As the EU celebrates 30 years of the Single Market, Malta calls for the removal of transport-related barriers
While attending the EU Competitiveness Council of Ministers meeting in Brussels, Economy Minister, Silvio Schembri, expressed Malta’s overall support for the compromise text of the Regulation for Eco Design Requirements for Sustainable Products, but called for evidence-based legislation and an assessment of the impacts, particularly on SMEs.
The proposal seeks to make sustainable products the norm in the EU, by addressing product design and setting new requirements to make products more durable, reliable, reusable, upgradable, reparable, easier to maintain, recyclable, and more energy and resource efficient, a government statement read. While Malta is in principle supportive, Minister Schembri expressed the need for more clarity on certain aspects of the proposal, a stand that was echoed by various member states, it read.
Of particular significance, as the EU celebrates 30 years of the Single Market, was the attendance of Professor Mario Monti at this council. The former Prime Minister of Italy and EU Commissioner, Mario Monti, was the architect of the New Strategy for the Single Market in 2010, on which the Communication Towards a Single Market Act was eventually built.
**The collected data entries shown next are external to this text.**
-- ==== Sys2Proof/Laws/Completion.lean ====
section
/-! SUPPORT. What every command can do, said once: a well-formed command is `perform` of an effect
that completes, changes only its own destinations and flags, records no model fault and takes no
free value (R41, R95). -/

set_option Elab.async false

namespace Sys2Proof.Machine

/-- A state that a command's effect leaves in contract: its frame and its completion (R95). -/
structure Finished (i : Instr) (s t : State) : Prop where
  frame : Frame (dests i) (flagsWritten i) s t
  done : t.status.done = true
  idle : t.inflight = none
  faults : t.faults = s.faults
  draws : t.draws = s.draws

variable {i : Instr} {s u : State}

/-- A state changed within the frame of a command, then completed. -/
theorem Finished.of_frame {e : ResultCode} (h : Frame (dests i) (flagsWritten i) s u)
    (hf : u.faults = s.faults := by rfl) (hd : u.draws = s.draws := by rfl) :
    Finished i s (u.complete e) :=
  have c := h.completed hf hd e
  ⟨c.frame, c.done, rfl, c.faults, c.draws⟩

/-- `perform` of an effect that finishes. -/
theorem of_perform {i : Instr} {s : State} {effect : Snapshot → State}
    {o : Host.Outcome State Fault Refusal} (h : o = perform i s effect)
    (hf : ∀ v, Finished i s (effect v)) :
    ∃ effect, o = perform i s effect ∧ ∀ v, Finished i s (effect v) := ⟨effect, h, hf⟩

/-- Every well-formed command is `perform` of a finishing effect. -/
theorem exec_perform (s : State) (h : i.wellFormed = true) :
    ∃ effect, exec i s = perform i s effect ∧ ∀ v, Finished i s (effect v) := by
  have r : ∀ ds w, Frame ds w s s := fun ds w => Frame.refl ds w s
  cases i
  case ldk rd k =>
    have hk : k.toNat ≤ 9 := by simpa [Instr.wellFormed] using h
    refine ⟨fun _ => (s.setVal rd (constK s.cfg k.toNat)).complete .ok, ?_, fun v => ?_⟩
    · simp only [exec, execLdk, hk, if_true]
    · exact .of_frame ((r _ _).setVal (by simp [dests]) _)
  case nop =>
    simp only [exec, execNop]
    exact of_perform rfl fun v => .of_frame (r _ _)
  case mov =>
    simp only [exec, execMov]
    exact of_perform rfl fun v => .of_frame ((r _ _).setReg (by simp [dests]) _)
  case csel =>
    simp only [exec, execCsel]
    exact of_perform rfl fun v => .of_frame ((r _ _).setReg (by simp [dests]) _)
  case dadd =>
    simp only [exec, execDadd]
    exact of_perform rfl fun v => .of_frame (((r _ _).setVal (by simp [dests]) _).setC rfl _)
  case dsub =>
    simp only [exec, execDsub]
    exact of_perform rfl fun v => .of_frame (((r _ _).setVal (by simp [dests]) _).setB rfl _)
  case dcmp =>
    simp only [exec, execDcmp]
    exact of_perform rfl fun v => .of_frame ((r _ _).setCmp rfl _)
  case disz =>
    simp only [exec, execDisz]
    exact of_perform rfl fun v => .of_frame ((r _ _).setT rfl _)
  case dshl =>
    simp only [exec, execDshl]
    exact of_perform rfl fun v => .of_frame (((r _ _).setVal (by simp [dests]) _).setC rfl _)
  case dshr =>
    simp only [exec, execDshr]
    exact of_perform rfl fun v => .of_frame (((r _ _).setVal (by simp [dests]) _).setC rfl _)
  case dnorm =>
    simp only [exec, execDnorm]
    exact of_perform rfl fun v => .of_frame (((r _ _).setVal (by simp [dests]) _).setC rfl _)
  case fadd =>
    simp only [exec, execFadd]
    exact of_perform rfl fun v => .of_frame ((r _ _).setVal (by simp [dests]) _)
  case fsub =>
    simp only [exec, execFsub]
    exact of_perform rfl fun v => .of_frame ((r _ _).setVal (by simp [dests]) _)
  case fneg =>
    simp only [exec, execFneg]
    exact of_perform rfl fun v => .of_frame ((r _ _).setVal (by simp [dests]) _)
  case mmul =>
    simp only [exec, execMmul]
    exact of_perform rfl fun v => .of_frame ((r _ _).setVal (by simp [dests]) _)
  case msqr =>
    simp only [exec, execMsqr]
    exact of_perform rfl fun v => .of_frame ((r _ _).setVal (by simp [dests]) _)
  case tom =>
    simp only [exec, execTom]
    exact of_perform rfl fun v => .of_frame ((r _ _).setVal (by simp [dests]) _)
  case fromm =>
    simp only [exec, execFromm]
    exact of_perform rfl fun v => .of_frame ((r _ _).setVal (by simp [dests]) _)
  case finv =>
    simp only [exec, execFinv]
    refine of_perform rfl fun v => ?_
    split <;> exact .of_frame (((r _ _).setVal (by simp [dests]) _).setT rfl _)
  case fsqrt =>
    simp only [exec, execFsqrt]
    refine of_perform rfl fun v => ?_
    split <;> exact .of_frame (((r _ _).setVal (by simp [dests]) _).setT rfl _)
  case feq =>
    simp only [exec, execFeq]
    exact of_perform rfl fun v => .of_frame ((r _ _).setT rfl _)
  case fpar =>
    simp only [exec, execFpar]
    exact of_perform rfl fun v => .of_frame ((r _ _).setP rfl _)
  case fchk =>
    simp only [exec, execFchk]
    refine of_perform rfl fun v => ?_
    split <;> exact .of_frame ((r _ _).setT rfl _)
  case padd =>
    simp only [exec, execPadd]
    exact of_perform rfl fun v => .of_frame
      ((r _ _).setPoint (by simp [dests]) (by simp [dests]) _)
  case pdbl =>
    simp only [exec, execPdbl]
    exact of_perform rfl fun v => .of_frame
      ((r _ _).setPoint (by simp [dests]) (by simp [dests]) _)
  case pneg =>
    simp only [exec, execPneg]
    exact of_perform rfl fun v => .of_frame
      (((r _ _).setVal (by simp [dests]) _).setVal (by simp [dests]) _)
  case pmul =>
    simp only [exec, execPmul]
    exact of_perform rfl fun v => .of_frame
      ((r _ _).setPoint (by simp [dests]) (by simp [dests]) _)
  case pcof =>
    simp only [exec, execPcof]
    exact of_perform rfl fun v => .of_frame
      ((r _ _).setPoint (by simp [dests]) (by simp [dests]) _)
  case ponc =>
    simp only [exec, execPonc, State.report]
    exact of_perform rfl fun v => .of_frame ((r _ _).setT rfl _)
  case pval =>
    simp only [exec, execPval, State.report]
    exact of_perform rfl fun v => .of_frame ((r _ _).setT rfl _)
  case pdec =>
    simp only [exec, execPdec]
    refine of_perform rfl fun v => ?_
    split
    · exact .of_frame (((r _ _).setPoint (by simp [dests]) (by simp [dests]) _).setT rfl _)
    · exact .of_frame
        ((((r _ _).setVal (by simp [dests]) _).setVal (by simp [dests]) _).setT rfl _)
  case penc =>
    simp only [exec, execPenc]
    exact of_perform rfl fun v => .of_frame (((r _ _).setVal (by simp [dests]) _).setP rfl _)

end Sys2Proof.Machine

set_option Elab.async true
end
Professor Monti focused his intervention particularly on the
EU Patent System, as an initiative to strengthen the Single Market and boost EU competitiveness, as well as giving his overall reflections on the Single Market today and beyond.
In his intervention, Minister
Schembri called for the elimination of additional transport-related barriers that still exist for businesses operating in remote areas and on the periphery of the EU, such as Malta, “which still face significant challenges, and often render them uncompetitive.” Minister Schembri called on the Commission to study this phenomenon more closely at EU level, and to come up with effective policy solutions.
The same council also discussed the long-term competitiveness of the EU, whereby nine particular reinforcing drivers are being proposed, namely a better functioning Single Market, better access to private capital and investments, more public investment and infrastructure, more research and innovation, more energy investments and faster rollouts, circularity, digitalisation, better education and skills, and finally, improved trade and open strategic autonomy.
Minister Schembri expressed Malta’s overall support for this approach and methodology; however, he also called for refinement and reconsideration of certain KPIs, and said that member states must be constructively assisted to achieve these targets, without ending up burdened with additional costs and bureaucracy to attain them.